5.5 KiB
AI Evals Authoring Guide
This folder contains black-box benchmark cases for:
flowappscriptcli
The goal is to test the current production prompts and guidance with realistic user requests, not to test one exact implementation shape.
Core rules
- Write prompts like a real user request.
- Prefer behavior, inputs, constraints, and outcomes over internal implementation details.
- Keep deterministic validation narrow and hard.
- Put semantic expectations in
judgeChecklist. - Use
expectedfixtures only when exact structure really matters.
Prompt writing
Prompts should sound like something a user would naturally ask.
Good:
- "Create a flow that routes support requests based on customer tier."
- "Add a reset button that sets the counter back to 0."
- "Create a flow that reuses the existing greeting script instead of duplicating the logic."
Bad:
- "Use
branchonewith 3 branches and a default branch." - "Create a
rawscriptstep with this exact topology." - "This is a benchmark harness."

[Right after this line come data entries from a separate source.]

-- ==== Sys2Proof/Machine/State.lean ====
section
/-! DEFINITION. The state of the core (10_state.md R20), the reasons a step can stop, and the state after reset
(70_reset_and_hazards.md R290). -/

namespace Sys2Proof.Machine

/-- The bytes of one message buffer that have been written since the last reset: (index, byte) pairs, the indices
strictly rising (`Memory.wf`). An index that is not listed holds the reset's free draw (log 2). -/
abbrev Memory := List Host.Cell

/-- CTRL: "bits 31:1 reserved, RAZ/WI" (10_state.md R23), so its one field is all it holds. -/
structure Ctrl where
  /-- IE, the interrupt enable (bit 0). -/
  ie : Bool
deriving DecidableEq, Repr

/-- STATUS: its four fields; every other bit "reads 0 and written values are discarded" (10_state.md R26 to R30). -/
structure Status where
  /-- BUSY, bit 0 (R26). -/
  busy : Bool
  /-- DONE, bit 1 (R27). -/
  done : Bool
  /-- WBUSY, bit 2 (R28). -/
  wbusy : Bool
  /-- ERRCODE, bits 11:8 (R29). -/
  errcode : BitVec 4
deriving DecidableEq, Repr

/-- "The architectural state of the core is exactly: the registers of the table above with their fields (rules R21 to
R35), the two byte buffers IBUF and OBUF (rules R36, R37) and the hidden command latch CMDREG (rule R39)" (10_state.md
R20). ID is a constant and CMD holds nothing; CAP is `params.msgBytes`. The last three fields are the model's own
(log 2, log 3, log 5). -/
structure State where
  /-- MSG_BYTES (read as CAP, R22) and BASE; no step changes them. -/
  params : Params
  /-- CTRL (R23). -/
  ctrl : Ctrl
  /-- ROUNDS.N, 8 bits (R24). -/
  rounds : BitVec 8
  /-- STATUS (R26 to R30). -/
  status : Status
  /-- ILEN (R31). -/
  ilen : Word
  /-- OLEN (R32). -/
  olen : Word
  /-- KEY0 to KEY3 (R33). -/
  key : Key
  /-- DIN0, DIN1 (R34). -/
  din : Block
  /-- DOUT0, DOUT1 (R35). -/
  dout : Block
  /-- CMDREG, the hidden command latch (R39). -/
  cmdreg : Word
  /-- IBUF (R36). -/
  ibuf : Memory
  /-- OBUF (R37). -/
  obuf : Memory
  /-- The model's own: the number of resets so far, which selects the free bytes (log 2). -/
  draw : Nat
  /-- The model's own: the events still to come, in the order they take effect (20_memory.md R73; log 3). -/
  schedule : List Event
  /-- The model's own: the port's answer to the most recent transaction since the last reset (log 5). -/
  answer : Option Answer
deriving DecidableEq, Repr

/-- Why a step stops with a fault. The spec has none: a command that fails completes (60_exceptions.md R260), and a bad
transaction is answered (R265). Both constructors are buffer accesses that "never occur" with a legal MSG_BYTES
(20_memory.md R79: "a model may refuse one as unreachable"); log 8. -/
inductive Fault where
  /-- Raised by `readIbuf` when `a + n > MSG_BYTES` (00_scope.md R10). Safe. -/
  | ibufRange
  /-- Raised by `writeObuf` when `a + n > MSG_BYTES` (00_scope.md R10). Safe. -/
  | obufRange
deriving DecidableEq, Repr

/-- Why a step is refused. -/
inductive Refusal where
  /-- Raised by `exec` for an instruction that has no meaning yet; no arm of this model does so. Safe. -/
  | notModelled (mnemonic : String)
deriving DecidableEq, Repr

/-- The machine with parameters p right after reset: every register at its reset value (70_reset_and_hazards.md R290,
the summary table), no byte of a buffer written. -/
def State.resetWith (p : Params) : State :=
  { params := p
    ctrl := { ie := false }
    rounds := 32#8
    status := { busy := false, done := false, wbusy := false, errcode := 0#4 }
    ilen := 0#32
    olen := 0#32
    key := { k0 := 0#32, k1 := 0#32, k2 := 0#32, k3 := 0#32 }
    din := { v0 := 0#32, v1 := 0#32 }
    dout := { v0 := 0#32, v1 := 0#32 }
    cmdreg := 0#32
    ibuf := []
    obuf := []
    draw := 0
    schedule := []
    answer := none }

/-- The machine right after reset, with the parameters the spec's examples use (log 1). -/
def State.reset : State := State.resetWith Params.ofExamples

end Sys2Proof.Machine
end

Do not write prompts as if the user knows Windmill internals unless the case is explicitly testing a power-user workflow.
Flow-specific rules
This is the main principle you asked for:
- flow prompts should read like requests from a user who does not know the product internals
- the user should ask for behavior, not for
branchone,branchall,rawscript,preprocessor_module,failure_module, exact graph topology, or other internal constructs
That means:
- creation cases should describe the business behavior and expected result
- modification cases may mention existing step names, because the user can see the current flow
- only mention special Windmill constructs when the case is explicitly about those constructs
Examples:
- acceptable creation prompt: "Create a purchase approval flow that pauses for approval and asks the approver for a comment."
- avoid: "Create a suspend step with one required event and a resume form."
For flow cases, do not fail a case just because the model chose a different valid topology.
App-specific rules
App prompts should focus on user-visible behavior:
- what the UI should let the user do
- what should persist
- what backend behavior is needed
Avoid prompting in terms of React structure, component names, or implementation unless the case is specifically about editing an existing app.
CLI-specific rules
CLI prompts can be more explicit about paths and file names because real CLI users often do specify them.
Still, avoid benchmark phrasing. The prompt should read like a repo task, not a harness instruction.
When relevant, ask the assistant to tell the user which wmill commands to run next. That is part of the benchmarked behavior.
Deterministic validation
Use deterministic validation only for hard failures such as:
- missing required files
- unexpected extra files when the prompt says not to create them
- syntax errors
- unresolved flow refs
- missing required special modules or suspend config
- obvious artifact corruption
Do not use deterministic validation to enforce one preferred implementation for broad creation tasks.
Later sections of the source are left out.